U.S. Secretary of Defense Pete Hegseth seated in the Oval Office of the White House.

Why It’s Wrong to Involuntarily Mobilize Reserve JAGs for Immigration Cases

U.S. Secretary of Defense Pete Hegseth plans to involuntarily mobilize military lawyers for duty as immigration judges and to serve as government counsel in cases involving detained migrant children, according to Bloomberg. The Department of Defense is first seeking volunteers, but if too few people step forward, Hegseth has authorized involuntary activation. These Reserve judge advocates will be assigned cases involving unaccompanied children being held in custody by the Health and Human Services (HHS) Office of Refugee Resettlement in detention and deportation matters.

If Bloomberg’s reporting is correct, this decision by Hegseth is simply wrong. Federal law specifies that involuntary mobilization is to be used for war or national emergencies.
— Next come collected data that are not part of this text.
/-- FLOOR_REQUEST. Its checks in order (R78): BAD_VALUE for operands out of their codes, then only a listening member of a
HOOT group whose image is UP, then a microphone engaged elsewhere, then one engaged here. Then the four cases of R79, the
deferral of R83, and OPEN mode (R86): on a free floor, at level 3 over a lower holder, at a LATCHED holder, which hands over
to the grant rule's choice among those waiting and the arrival (R80, R84), behind a holder that keeps the floor, and as an
open talker. The order of the records of a hand-over, the arrival's own first, is the model's reading
(notes/assumptions/29.md). -/
def Obligations.FloorRequestsAreDecided : Prop :=
  (∀ (s t : State) (q : Requester) (p : Pos) (b : List Byte), s.Submits q .floorRequest p b t →
    numOf 16 (byteAt b 0) = none ∨ onOffOf (byteAt b 1) = none →
    exec (.floorRequest q) s = .next (t.answer q .badValue))
  ∧ (∀ (s t : State) (q : Requester) (p : Pos) (b : List Byte) (g : Grp) (latch : Bool) (r : GroupRec),
    s.Submits q .floorRequest p b t → numOf 16 (byteAt b 0) = some g → onOffOf (byteAt b 1) = some latch → s.group g = r →
    (r.kind ≠ .hoot ∨ r.listening.look p = false ∨ s.gfu.up.look p = false →
      exec (.floorRequest q) s = .next (t.answer q .notMember))
    ∧ (r.kind = .hoot → r.listening.look p = true → s.gfu.up.look p = true →
      ((∃ k, k ≠ g ∧ (s.group k).floor.engaged p = true) →
        exec (.floorRequest q) s = .next (t.answer q .micBusy))
      ∧ ((∀ k, k ≠ g → (s.group k).floor.engaged p = false) → r.floor.engaged p = true →
        exec (.floorRequest q) s = .next (t.answer q .already))))
  ∧ (∀ (s t : State) (q : Requester) (p : Pos) (b : List Byte) (g : Grp) (latch : Bool) (r : GroupRec) (f : Floor)
    (lv : Fin 4) (limit : Timer) (news : List Given),
    s.Submits q .floorRequest p b t → numOf 16 (byteAt b 0) = some g → onOffOf (byteAt b 1) = some latch → s.group g = r →
    r.floor = f → s.floorCheck p g = none → lv = (s.pos p).settings.floorLevel →
    limit = (if r.holdLimit = 0 then none else some r.holdLimit.val) →
    news = (posList r.listening).map (fun j => ⟨.gfu, portOf j, .floorHolder g (some p)⟩) →
    (r.openMode = false → f.holder = none →
      exec (.floorRequest q) s = .next (((t.setGroup g { r with floor := { f with
          holder := some ⟨p, lv, latch, false, .explicit⟩, served := f.served.put p false, holdTimer := limit } }).emit
        { given := ⟨.gfu, portOf p, .floorGranted g lv latch false⟩ :: news
          notices := [.group g, .position p] }).answer q .accepted))
    ∧ (∀ h, r.openMode = false → f.holder = some h → lv = 3 → h.level < 3 → h.pinned = false →
      exec (.floorRequest q) s = .next (((t.setGroup g { r with floor := { f with
          holder := some ⟨p, lv, latch, false, .explicit⟩, holdTimer := limit
          served := (if (s.pos h.pos).settings.fair = true then f.served.put h.pos true else f.served).put p false } }).emit
        { given := ⟨.gfu, portOf h.pos, .floorLost g .preempted⟩ :: ⟨.gfu, portOf p, .floorGranted g lv latch false⟩
            :: news
          notices := [.group g, .position h.pos, .position p] }).answer q .accepted))
    ∧ (∀ h, r.openMode = false → f.holder = some h → h.latched = true → h.pinned = false → ¬(lv = 3 ∧ h.level < 3) →
      f.wait = [] → f.deferred = [] →
      exec (.floorRequest q) s = .next (((t.setGroup g { r with floor := { f with
          holder := some ⟨p, lv, latch, false, .explicit⟩, holdTimer := limit
          served := if (s.pos h.pos).settings.fair = true then (f.served.put p false).put h.pos true
                    else f.served.put p false } }).emit
        { given := ⟨.gfu, portOf h.pos, .floorLost g .handedOver⟩ :: ⟨.gfu, portOf p, .floorGranted g lv latch false⟩
            :: news
          notices := [.group g, .position h.pos, .position p] }).answer q .accepted))
    ∧ (∀ h (late : Bool) (j : Floor) w x y up stay, r.openMode = false → f.holder = some h → h.latched = true → h.pinned = false →
        ¬(lv = 3 ∧ h.level < 3) →
        (late = true ↔ f.served.look p = true ∧ (s.pos p).settings.fair = true ∧ ∃ v ∈ f.wait, v.level = lv) →
        j = (if late then { f with deferred := f.deferred ++ [⟨p, lv, latch, .explicit⟩] }
          else { f with wait := f.wait ++ [⟨p, lv, latch, .explicit⟩], served := f.served.put p false }) →
        j.Picks w x y up stay → w.pos ≠ h.pos →
      exec (.floorRequest q) s = .next (((t.setGroup g { r with floor := { f with
          holder := some ⟨w.pos, w.level, w.latched, false, w.origin⟩, holdTimer := limit, wait := x ++ y ++ up
          deferred := stay
          served := up.foldl (fun m k => m.put k.pos false)
            (if (s.pos h.pos).settings.fair = true then j.served.put h.pos true else j.served) } }).emit
        { given := (if w.pos = p then ([] : List Given)
              else [⟨.gfu, portOf p, if late then .floorDeferred g lv else .floorWait g lv⟩])
            ++ ⟨.gfu, portOf h.pos, .floorLost g .handedOver⟩
            :: ⟨.gfu, portOf w.pos, .floorGranted g w.level w.latched false⟩
            :: (up.map fun k => ⟨.gfu, portOf k.pos, .floorWait g k.level⟩)
            ++ (posList r.listening).map fun i => ⟨.gfu, portOf i, .floorHolder g (some w.pos)⟩
          notices := [.group g, .position h.pos, .position w.pos] }).answer q .accepted))
    ∧ (∀ h, r.openMode = false → f.holder = some h → h.latched = false ∨ h.pinned = true →
      ¬(lv = 3 ∧ h.level < 3 ∧ h.pinned = false) →
      exec (.floorRequest q) s = .next (
        if f.served.look p = true ∧ (s.pos p).settings.fair = true ∧ (∃ w ∈ f.wait, w.level = lv) then
          ((t.setGroup g { r with floor := { f with deferred := f.deferred ++ [⟨p, lv, latch, .explicit⟩] } }).emit
            { given := [⟨.gfu, portOf p, .floorDeferred g lv⟩] }).answer q .accepted
        else
          ((t.setGroup g { r with floor := { f with
              wait := f.wait ++ [⟨p, lv, latch, .explicit⟩], served := f.served.put p false } }).emit
            { given := [⟨.gfu, portOf p, .floorWait g lv⟩] }).answer q .accepted))
    ∧ (r.openMode = true →
      exec (.floorRequest q) s = .next (((t.setGroup g { r with floor := { f with
          talkers := f.talkers ++ [⟨p, .explicit⟩] } }).emit
        { given := [⟨.gfu, portOf p, .floorGranted g lv latch false⟩], notices := [.group g, .position p] }).answer q
          .accepted)))
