/-! ### forward -/

@[simp] theorem State.forward_lki (s : State) (o : Owner) (m : ToOwner) :
    (s.forward o m).lki = s.lki := by
  cases o <;> rfl
@[simp] theorem State.forward_ptb (s : State) (o : Owner) (m : ToOwner) :
    (s.forward o m).ptb = s.ptb := by
  cases o <;> rfl
@[simp] theorem State.forward_lcu (s : State) (o : Owner) (m : ToOwner) :
    (s.forward o m).lcu = s.lcu := by
  cases o <;> rfl
@[simp] theorem State.forward_gfu (s : State) (o : Owner) (m : ToOwner) :
    (s.forward o m).gfu = s.gfu := by
  cases o <;> rfl
@[simp] theorem State.forward_cmx (s : State) (o : Owner) (m : ToOwner) :
    (s.forward o m).cmx = s.cmx := by
  cases o <;> rfl
@[simp] theorem State.forward_rtu (s : State) (o : Owner) (m : ToOwner) :
    (s.forward o m).rtu = s.rtu := by
  cases o <;> rfl
@[simp] theorem State.forward_squ (s : State) (o : Owner) (m : ToOwner) :
    (s.forward o m).squ = s.squ := by
  cases o <;> rfl
@[simp] theorem State.forward_evu (s : State) (o : Owner) (m : ToOwner) :
    (s.forward o m).evu = s.evu := by
  cases o <;> rfl
@[simp] theorem State.forward_ticks (s : State) (o : Owner) (m : ToOwner) :
    (s.forward o m).ticks = s.ticks := by
  cases o <;> rfl
@[simp] theorem State.forward_pending (s : State) (o : Owner) (m : ToOwner) :
    (s.forward o m).pending = s.pending := by
  cases o <;> rfl
@[simp] theorem State.forward_port (s : State) (o : Owner) (m : ToOwner) (j : Port) :
    (s.forward o m).port j = s.port j := by
  cases o <;> rfl
@[simp] theorem State.forward_pos (s : State) (o : Owner) (m : ToOwner) (j : Pos) :
    (s.forward o m).pos j = s.pos j := by
  cases o <;> rfl
@[simp] theorem State.forward_line (s : State) (o : Owner) (m : ToOwner) (j : Line) :
    (s.forward o m).line j = s.line j := by
  cases o <;> rfl
@[simp] theorem State.forward_row (s : State) (o : Owner) (m : ToOwner) (j : Line) :
    (s.forward o m).row j = s.row j := by
  cases o <;> rfl
@[simp] theorem State.forward_group (s : State) (o : Owner) (m : ToOwner) (j : Grp) :
    (s.forward o m).group j = s.group j := by
  cases o <;> rfl
@[simp] theorem State.forward_call (s : State) (o : Owner) (m : ToOwner) (j : CallNo) :
    (s.forward o m).call j = s.call j := by
  cases o <;> rfl
@[simp] theorem State.forward_tap (s : State) (o : Owner) (m : ToOwner) (j : TapNo) :
    (s.forward o m).tap j = s.tap j := by
  cases o <;> rfl
@[simp] theorem State.forward_runOf (s : State) (o : Owner) (m : ToOwner) (j : Pos) :
    (s.forward o m).runOf j = s.runOf j := by
  cases o <;> rfl
@[simp] theorem State.forward_events (s : State) (o : Owner) (m : ToOwner) (j : Port) :
    (s.forward o m).events j = s.events j := by
  cases o <;> rfl
@[simp] theorem State.forward_leg (s : State) (o : Owner) (m : ToOwner) (j : Leg) :
    (s.forward o m).leg j = s.leg j := by
  cases o <;> rfl

/-! ### applyLine -/

@[simp] theorem State.applyLine_lki (s : State) (l : Line) (fx : LineFx) :
    (s.applyLine l fx).lki = s.lki := by
  rfl
@[simp] theorem State.applyLine_ptb (s : State) (l : Line) (fx : LineFx) :
    (s.applyLine l fx).ptb = s.ptb := by
  rfl
@[simp] theorem State.applyLine_gfu (s : State) (l : Line) (fx : LineFx) :
    (s.applyLine l fx).gfu = s.gfu := by
  rfl
@[simp] theorem State.applyLine_cmx (s : State) (l : Line) (fx : LineFx) :
    (s.applyLine l fx).cmx = s.cmx := by
  rfl
@[simp] theorem State.applyLine_rtu (s : State) (l : Line) (fx : LineFx) :
    (s.applyLine l fx).rtu = s.rtu := by
  rfl
@[simp] theorem State.applyLine_squ (s : State) (l : Line) (fx : LineFx) :
    (s.applyLine l fx).squ = s.squ := by
  rfl
@[simp] theorem State.applyLine_evu (s : State) (l : Line) (fx : LineFx) :
    (s.applyLine l fx).evu = s.evu := by
  rfl
@[simp] theorem State.applyLine_ticks (s : State) (l : Line) (fx : LineFx) :
    (s.applyLine l fx).ticks = s.ticks := by
  rfl
@[simp] theorem State.applyLine_pending (s : State) (l : Line) (fx : LineFx) :
    (s.applyLine l fx).pending = s.pending := by
  rfl
@[simp] theorem State.applyLine_port (s : State) (l : Line) (fx : LineFx) (j : Port) :
    (s.applyLine l fx).port j = s.port j := by
  rfl
@[simp] theorem State.applyLine_pos (s : State) (l : Line) (fx : LineFx) (j : Pos) :
    (s.applyLine l fx).pos j = s.pos j := by
  rfl
@[simp] theorem State.applyLine_group (s : State) (l : Line) (fx : LineFx) (j : Grp) :
    (s.applyLine l fx).group j = s.group j := by
  rfl
@[simp] theorem State.applyLine_call (s : State) (l : Line) (fx : LineFx) (j : CallNo) :
    (s.applyLine l fx).call j = s.call j := by
  rfl
@[simp] theorem State.applyLine_tap (s : State) (l : Line) (fx : LineFx) (j : TapNo) :
    (s.applyLine l fx).tap j = s.tap j := by
  rfl
@[simp] theorem State.applyLine_runOf (s : State) (l : Line) (fx : LineFx) (j : Pos) :
    (s.applyLine l fx).runOf j = s.runOf j := by
  rfl
@[simp] theorem State.applyLine_events (s : State) (l : Line) (fx : LineFx) (j : Port) :
    (s.applyLine l fx).events j = s.events j := by
  rfl
@[simp] theorem State.applyLine_leg (s : State) (l : Line) (fx : LineFx) (j : Leg) :
    (s.applyLine l fx).leg j = s.leg j := by
  rfl

/-! ### freeClaim -/

@[simp] theorem State.freeClaim_lki (s : State) (p : Pos) (h : Handset) :
    (s.freeClaim p h).lki = s.lki := by
  rfl
@[simp] theorem State.freeClaim_lcu (s : State) (p : Pos) (h : Handset) :
    (s.freeClaim p h).lcu = s.lcu := by
  rfl
@[simp] theorem State.freeClaim_gfu (s : State) (p : Pos) (h : Handset) :
    (s.freeClaim p h).gfu = s.gfu := by
  rfl
@[simp] theorem State.freeClaim_cmx (s : State) (p : Pos) (h : Handset) :
    (s.freeClaim p h).cmx = s.cmx := by
  rfl
@[simp] theorem State.freeClaim_rtu (s : State) (p : Pos) (h : Handset) :
    (s.freeClaim p h).rtu = s.rtu := by
  rfl
@[simp] theorem State.freeClaim_squ (s : State) (p : Pos) (h : Handset) :
    (s.freeClaim p h).squ = s.squ := by
  rfl
@[simp] theorem State.freeClaim_evu (s : State) (p : Pos) (h : Handset) :
    (s.freeClaim p h).evu = s.evu := by
  rfl
@[simp] theorem State.freeClaim_ticks (s : State) (p : Pos) (h : Handset) :
    (s.freeClaim p h).ticks = s.ticks := by
  rfl
@[simp] theorem State.freeClaim_pending (s : State) (p : Pos) (h : Handset) :
    (s.freeClaim p h).pending = s.pending := by
  rfl
@[simp] theorem State.freeClaim_port (s : State) (p : Pos) (h : Handset) (j : Port) :
    (s.freeClaim p h).port j = s.port j := by
  rfl
@[simp] theorem State.freeClaim_line (s : State) (p : Pos) (h : Handset) (j : Line) :
    (s.freeClaim p h).line j = s.line j := by
  rfl
@[simp] theorem State.freeClaim_row (s : State) (p : Pos) (h : Handset) (j : Line) :
    (s.freeClaim p h).row j = s.row j := by
  rfl
@[simp] theorem State.freeClaim_group (s : State) (p : Pos) (h : Handset) (j : Grp) :
    (s.freeClaim p h).group j = s.group j := by
  rfl
@[simp] theorem State.freeClaim_call (s : State) (p : Pos) (h : Handset) (j : CallNo) :
    (s.freeClaim p h).call j = s.call j := by
  rfl
@[simp] theorem State.freeClaim_tap (s : State) (p : Pos) (h : Handset) (j : TapNo) :
    (s.freeClaim p h).tap j = s.tap j := by
  rfl
@[simp] theorem State.freeClaim_runOf (s : State) (p : Pos) (h : Handset) (j : Pos) :
    (s.freeClaim p h).runOf j = s.runOf j := by
  rfl
@[simp] theorem State.freeClaim_events (s : State) (p : Pos) (h : Handset) (j : Port) :
    (s.freeClaim p h).events j = s.events j := by
  rfl
@[simp] theorem State.freeClaim_leg (s : State) (p : Pos) (h : Handset) (j : Leg) :
    (s.freeClaim p h).leg j = s.leg j := by
  rfl

/-! ### freeClaimOf -/

@[simp] theorem State.freeClaimOf_lki (s : State) (p : Pos) (h : Handset) (c : Claim) :
    (s.freeClaimOf p h c).lki = s.lki := by
  unfold State.freeClaimOf; split <;> rfl
@[simp] theorem State.freeClaimOf_lcu (s : State) (p : Pos) (h : Handset) (c : Claim) :
    (s.freeClaimOf p h c).lcu = s.lcu := by
  unfold State.freeClaimOf; split <;> rfl
@[simp] theorem State.freeClaimOf_gfu (s : State) (p : Pos) (h : Handset) (c : Claim) :
    (s.freeClaimOf p h c).gfu = s.gfu := by
  unfold State.freeClaimOf; split <;> rfl
@[simp] theorem State.freeClaimOf_cmx (s : State) (p : Pos) (h : Handset) (c : Claim) :
    (s.freeClaimOf p h c).cmx = s.cmx := by
  unfold State.freeClaimOf; split <;> rfl
@[simp] theorem State.freeClaimOf_rtu (s : State) (p : Pos) (h : Handset) (c : Claim) :
    (s.freeClaimOf p h c).rtu = s.rtu := by
  unfold State.freeClaimOf; split <;> rfl
@[simp] theorem State.freeClaimOf_squ (s : State) (p : Pos) (h : Handset) (c : Claim) :
    (s.freeClaimOf p h c).squ = s.squ := by
  unfold State.freeClaimOf; split <;> rfl
@[simp] theorem State.freeClaimOf_evu (s : State) (p : Pos) (h : Handset) (c : Claim) :
    (s.freeClaimOf p h c).evu = s.evu := by
  unfold State.freeClaimOf; split <;> rfl
@[simp] theorem State.freeClaimOf_ticks (s : State) (p : Pos) (h : Handset) (c : Claim) :
    (s.freeClaimOf p h c).ticks = s.ticks := by
  unfold State.freeClaimOf; split <;> rfl
@[simp] theorem State.freeClaimOf_pending (s : State) (p : Pos) (h : Handset) (c : Claim) :
    (s.freeClaimOf p h c).pending = s.pending := by
  unfold State.freeClaimOf; split <;> rfl
@[simp] theorem State.freeClaimOf_port (s : State) (p : Pos) (h : Handset) (c : Claim) (j : Port) :
    (s.freeClaimOf p h c).port j = s.port j := by
  unfold State.freeClaimOf; split <;> rfl
@[simp] theorem State.freeClaimOf_line (s : State) (p : Pos) (h : Handset) (c : Claim) (j : Line) :
    (s.freeClaimOf p h c).line j = s.line j := by
  unfold State.freeClaimOf; split <;> rfl
@[simp] theorem State.freeClaimOf_row (s : State) (p : Pos) (h : Handset) (c : Claim) (j : Line) :
    (s.freeClaimOf p h c).row j = s.row j := by
  unfold State.freeClaimOf; split <;> rfl
@[simp] theorem State.freeClaimOf_group (s : State) (p : Pos) (h : Handset) (c : Claim) (j : Grp) :
    (s.freeClaimOf p h c).group j = s.group j := by
  unfold State.freeClaimOf; split <;> rfl
@[simp] theorem State.freeClaimOf_call (s : State) (p : Pos) (h : Handset) (c : Claim) (j : CallNo) :
    (s.freeClaimOf p h c).call j = s.call j := by
  unfold State.freeClaimOf; split <;> rfl
@[simp] theorem State.freeClaimOf_tap (s : State) (p : Pos) (h : Handset) (c : Claim) (j : TapNo) :
    (s.freeClaimOf p h c).tap j = s.tap j := by
  unfold State.freeClaimOf; split <;> rfl
@[simp] theorem State.freeClaimOf_runOf (s : State) (p : Pos) (h : Handset) (c : Claim) (j : Pos) :
    (s.freeClaimOf p h c).runOf j = s.runOf j := by
  unfold State.freeClaimOf; split <;> rfl
@[simp] theorem State.freeClaimOf_events (s : State) (p : Pos) (h : Handset) (c : Claim) (j : Port) :
    (s.freeClaimOf p h c).events j = s.events j := by
  unfold State.freeClaimOf; split <;> rfl
@[simp] theorem State.freeClaimOf_leg (s : State) (p : Pos) (h : Handset) (c : Claim) (j : Leg) :
    (s.freeClaimOf p h c).leg j = s.leg j := by
  unfold State.freeClaimOf; split <;> rfl

/-! ### claimFor -/

@[simp] theorem State.claimFor_lcu (s : State) (p : Pos) (h : Handset) (v : Via) (o : Owner) (m : ToOwner) :
    (s.claimFor p h v o m).lcu = s.lcu := by
  unfold State.claimFor; split <;> simp
@[simp] theorem State.claimFor_gfu (s : State) (p : Pos) (h : Handset) (v : Via) (o : Owner) (m : ToOwner) :
    (s.claimFor p h v o m).gfu = s.gfu := by
  unfold State.claimFor; split <;> simp
@[simp] theorem State.claimFor_cmx (s : State) (p : Pos) (h : Handset) (v : Via) (o : Owner) (m : ToOwner) :
    (s.claimFor p h v o m).cmx = s.cmx := by
  unfold State.claimFor; split <;> simp
@[simp] theorem State.claimFor_rtu (s : State) (p : Pos) (h : Handset) (v : Via) (o : Owner) (m : ToOwner) :
    (s.claimFor p h v o m).rtu = s.rtu := by
  unfold State.claimFor; split <;> simp
@[simp] theorem State.claimFor_squ (s : State) (p : Pos) (h : Handset) (v : Via) (o : Owner) (m : ToOwner) :
    (s.claimFor p h v o m).squ = s.squ := by
  unfold State.claimFor; split <;> simp
@[simp] theorem State.claimFor_evu (s : State) (p : Pos) (h : Handset) (v : Via) (o : Owner) (m : ToOwner) :
    (s.claimFor p h v o m).evu = s.evu := by
  unfold State.claimFor; split <;> simp
@[simp] theorem State.claimFor_ticks (s : State) (p : Pos) (h : Handset) (v : Via) (o : Owner) (m : ToOwner) :
    (s.claimFor p h v o m).ticks = s.ticks := by
  unfold State.claimFor; split <;> simp
@[simp] theorem State.claimFor_pending (s : State) (p : Pos) (h : Handset) (v : Via) (o : Owner) (m : ToOwner) :
    (s.claimFor p h v o m).pending = s.pending := by
  unfold State.claimFor; split <;> simp
@[simp] theorem State.claimFor_line (s : State) (p : Pos) (h : Handset) (v : Via) (o : Owner) (m : ToOwner) (j : Line) :
    (s.claimFor p h v o m).line j = s.line j := by
  unfold State.claimFor; split <;> simp
@[simp] theorem State.claimFor_row (s : State) (p : Pos) (h : Handset) (v : Via) (o : Owner) (m : ToOwner) (j : Line) :
    (s.claimFor p h v o m).row j = s.row j := by
  unfold State.claimFor; split <;> simp
@[simp] theorem State.claimFor_group (s : State) (p : Pos) (h : Handset) (v : Via) (o : Owner) (m : ToOwner) (j : Grp) :
    (s.claimFor p h v o m).group j = s.group j := by
  unfold State.claimFor; split <;> simp
@[simp] theorem State.claimFor_call (s : State) (p : Pos) (h : Handset) (v : Via) (o : Owner) (m : ToOwner) (j : CallNo) :
    (s.claimFor p h v o m).call j = s.call j := by
  unfold State.claimFor; split <;> simp
@[simp] theorem State.claimFor_tap (s : State) (p : Pos) (h : Handset) (v : Via) (o : Owner) (m : ToOwner) (j : TapNo) :
    (s.claimFor p h v o m).tap j = s.tap j := by
  unfold State.claimFor; split <;> simp
@[simp] theorem State.claimFor_runOf (s : State) (p : Pos) (h : Handset) (v : Via) (o : Owner) (m : ToOwner) (j : Pos) :
    (s.claimFor p h v o m).runOf j = s.runOf j := by
  unfold State.claimFor; split <;> simp
@[simp] theorem State.claimFor_events (s : State) (p : Pos) (h : Handset) (v : Via) (o : Owner) (m : ToOwner) (j : Port) :
    (s.claimFor p h v o m).events j = s.events j := by
  unfold State.claimFor; split <;> simp
@[simp] theorem State.claimFor_leg (s : State) (p : Pos) (h : Handset) (v : Via) (o : Owner) (m : ToOwner) (j : Leg) :
    (s.claimFor p h v o m).leg j = s.leg j := by
  unfold State.claimFor; split <;> simp
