-- ==== Sys2Proof/Tests/Slice0.lean ====
section
/-! SUPPORT. Small checks of the model against the manual's worked examples and tables, the well-formedness smoke tests, and for
every obligation with hypotheses a witness: concrete states and operands that meet them, clause by clause, at the ends of the
numbers' ranges where there is a range. -/

namespace Sys2Proof.Tests

/-! The checks of this file are elaborated one after another. Elaborated side by side, each waits in a thread of its own for those
before it, and the stacks of the waiting threads fill the memory that the check of the package has. -/

set_option Elab.async false

open Sys2Proof Sys2Proof.Machine

/-! ## Well-formedness -/

/-- Each check refuses an ill-formed operand: CLOSE among the bytes, a bare SYNC_A, no error at all, an unbroken pair, an unsorted
list. -/
theorem test_wellFormed_refuses :
    Instr.wellFormed (.frameClose 16 [0xD3, 0x02]) = false ∧ Instr.wellFormed (.frameAbort 16 [0x96]) = false
      ∧ Instr.wellFormed (.frameError 16 []) = false ∧ Instr.wellFormed (.receiverHunt 16 [0x96, 0x69]) = false
      ∧ Instr.wellFormed (.frameError 16 [0x96, 0x69]) = false ∧ Instr.wellFormed (.receiverHunt 16 [0x12, 0x12]) = false
      ∧ Instr.wellFormed (.changeNotice (.bars [3, 2] [])) = false
      ∧ Instr.wellFormed (.changeNotice (.bars [] [4, 4])) = false := by decide

theorem test_wellFormed_accepts :
    Instr.wellFormed (.frameClose 16 [0xD3, 0xB6]) = true ∧ Instr.wellFormed (.frameAbort 16 []) = true
      ∧ Instr.wellFormed (.frameError 16 [0xD3, 0x00]) = true ∧ Instr.wellFormed (.frameError 16 [1, 0x96]) = true
      ∧ Instr.wellFormed (.receiverHunt 16 [0x96, 0x12]) = true
      ∧ Instr.wellFormed (.changeNotice (.bars [2, 63] [15])) = true := by decide

/-! ## Formats (chapters 9 and 12) -/

/-- The table gives no row any bits. -/
theorem test_decodeTableWord : decodeTableWord 8 0x10 = none ∧ (State.reset.withFetchWord 8 0x10).pending = [] := by decide

/-- The check over the ASCII bytes of "123456789" (R158). -/
theorem test_frameCheck :
    frameCheck [0x31, 0x32, 0x33, 0x34, 0x35, 0x36, 0x37, 0x38, 0x39] = 0x29B1#16 := by decide +kernel

/-- A tag of 96H is sent as D3H B6H (R155, section 9.8). -/
theorem test_stuffing : stuffByte 0x96#8 = [0xD3#8, 0xB6#8] ∧ stuffByte 0x12#8 = [0x12#8] := by decide

/-- The kind bytes and result codes that R178 spells out. -/
theorem test_codes :
    ReqKind.code .takeLine = 0x10#8 ∧ ReqKind.code .assignSpeaker = 0x16#8 ∧ ReqKind.code .floorRequest = 0x1B#8
      ∧ ReqKind.code .tapSet = 0x4F#8 ∧ ReqKind.code .stepWrite = 0x56#8
      ∧ Code.byte .notRingdown = 0x0D#8 ∧ Code.byte .notWaiting = 0x13#8 ∧ Code.byte .noResource = 0x16#8
      ∧ Code.byte .stepInUse = 0x19#8 ∧ Code.byte .badTap = 0x1D#8 ∧ Code.byte .unknownRequest = 0x20#8 := by decide

/-! ## Levels, terms and envelopes (chapters 5 and 6) -/

/-- The table of section 6.5 and its three entries at level 36 in one frame: the sum 7,031. -/
theorem test_compose : compose 128 96 = 96 ∧ compose 96 48 = 36 := by decide

theorem test_hoot_speaker_frame :
    (LegRec.frame { list := [⟨88, 36, false⟩, ⟨89, 36, false⟩, ⟨29, 36, false⟩], idle := 0, level := 128, clip := 0, out := 0 }
      (fun x => if x = 88 then -7000 else if x = 89 then 20001 else 12000) (fun _ => true)).out = 7031#16 := by decide

/-- Section 6.6: four microphones at 30,000 under a leg level of 160 limit the output and move the clip counter. -/
theorem test_saturating_line_send :
    LegRec.frame { list := [⟨0, 128, false⟩, ⟨3, 128, false⟩, ⟨6, 128, false⟩, ⟨9, 128, false⟩], idle := 0, level := 160,
                   clip := 0, out := 0 } (fun _ => 30000) (fun _ => true)
      = { list := [⟨0, 128, false⟩, ⟨3, 128, false⟩, ⟨6, 128, false⟩, ⟨9, 128, false⟩], idle := 0, level := 160,
          clip := 1, out := 32767#16 } := by decide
These authorities have been most recently relied upon to activate, and in many cases deploy, Reservists in support of the wars in Iraq and Afghanistan. Even in light of the broad deference given to the executive branch to respond to a variety of crises, using involuntary mobilization of Reserve military lawyers to prosecute cases against children in HHS custody, or to fix this administration’s self-inflicted shortage of immigration judges, makes a mockery of the intent and importance of the mobilization statutes to the United States’ defense.    

The proposal is fundamentally unfair to both the JAGs, who have no training or experience in immigration law, and to the immigrants involved in legal proceedings, who are entitled to meaningful due process. It would also wrongfully spend money appropriated for military activities for other governmental and political purposes completely unrelated to military actions. Finally, the second and third order effects of the plan would have near-term and long-term impacts to the perceptions of the U.S. armed forces, particularly the military’s Reserve components.

An Abuse of Authority

Members of the military’s Reserve components can be called to active duty under several provisions of Title 10 of the U.S. Code, which governs actions by the Department of Defense and military services. Reservists can voluntarily serve on active duty for specified periods of time under 10 U.S.C. 12301.   

Reservists can be involuntarily called to active duty only under the following conditions for specific purposes and periods of time under the law:

  • For service on active duty for a war or national emergency declared by Congress (or otherwise authorized by law) for the duration of the war plus six months. 10 U.S.C. 12301.
  • For service on active duty in a time of national emergency declared by the president (or when otherwise authorized by law) for no more than 24 consecutive months. 10 U.S.C. 12302.
  • For service to augment the active forces (or perform other specified duties not relevant here) for no longer than 365 consecutive days. 10 U.S.C. 12304.

Reservists have civilian as well as military jobs, and are often some of their civilian employers’ best employees. The Uniformed Services Employment and Reemployment Rights Act (USERRA) provides civilian job protections when they are called to active duty.

The U.S. government counts on employer support for the country’s Reservists. Employers cannot discriminate against employees who are on reserves and are required to hold their jobs for them during their military service. Although these are strong legal requirements, Reservists and the military services depend on the good will of employers to support them as they perform their military duties. Misuse of the military through involuntary mobilization for non-military activities will destroy the goodwill of employers to support the country’s military services now and in the future when Reservists are needed to participate in legitimate military actions in defense of the country. 

Most Reserve judge advocates who were called up for active duty during the wars in Iraq and Afghanistan served on voluntary orders. The overwhelming majority enjoyed the enthusiastic support of their employers, many of whom even made up the difference between their civilian and military pay. Relatively few were involuntarily activated for these critical wartime duties. The proposed use by Hegseth of involuntary mobilization for purposes wholly unrelated to military actions is an abuse of the authority given to him. It will undermine the purpose and importance of Reserve Component military service.

If implemented, it would also adversely impact morale and the ability to attract and retain qualified Reserve judge advocates for the future. They signed up to continue their military service part-time and to be ready to be activated and deployed when needed. They did not sign up to serve as immigration judges or government counsel in immigration proceedings. If, as the Bloomberg article suggests, these judge advocates will be employed in their “home area,” their use as prosecutors or judges in their communities could undermine not only their own personal relationships but also their community’s respect for the military.

The Reserve judge advocate force is a critical trained resource for the active-duty military and the nation’s defense. It is not a fungible source of generic legal services for the government to use when it wants. The country cannot squander this valuable national resource for short-term, non-military ends.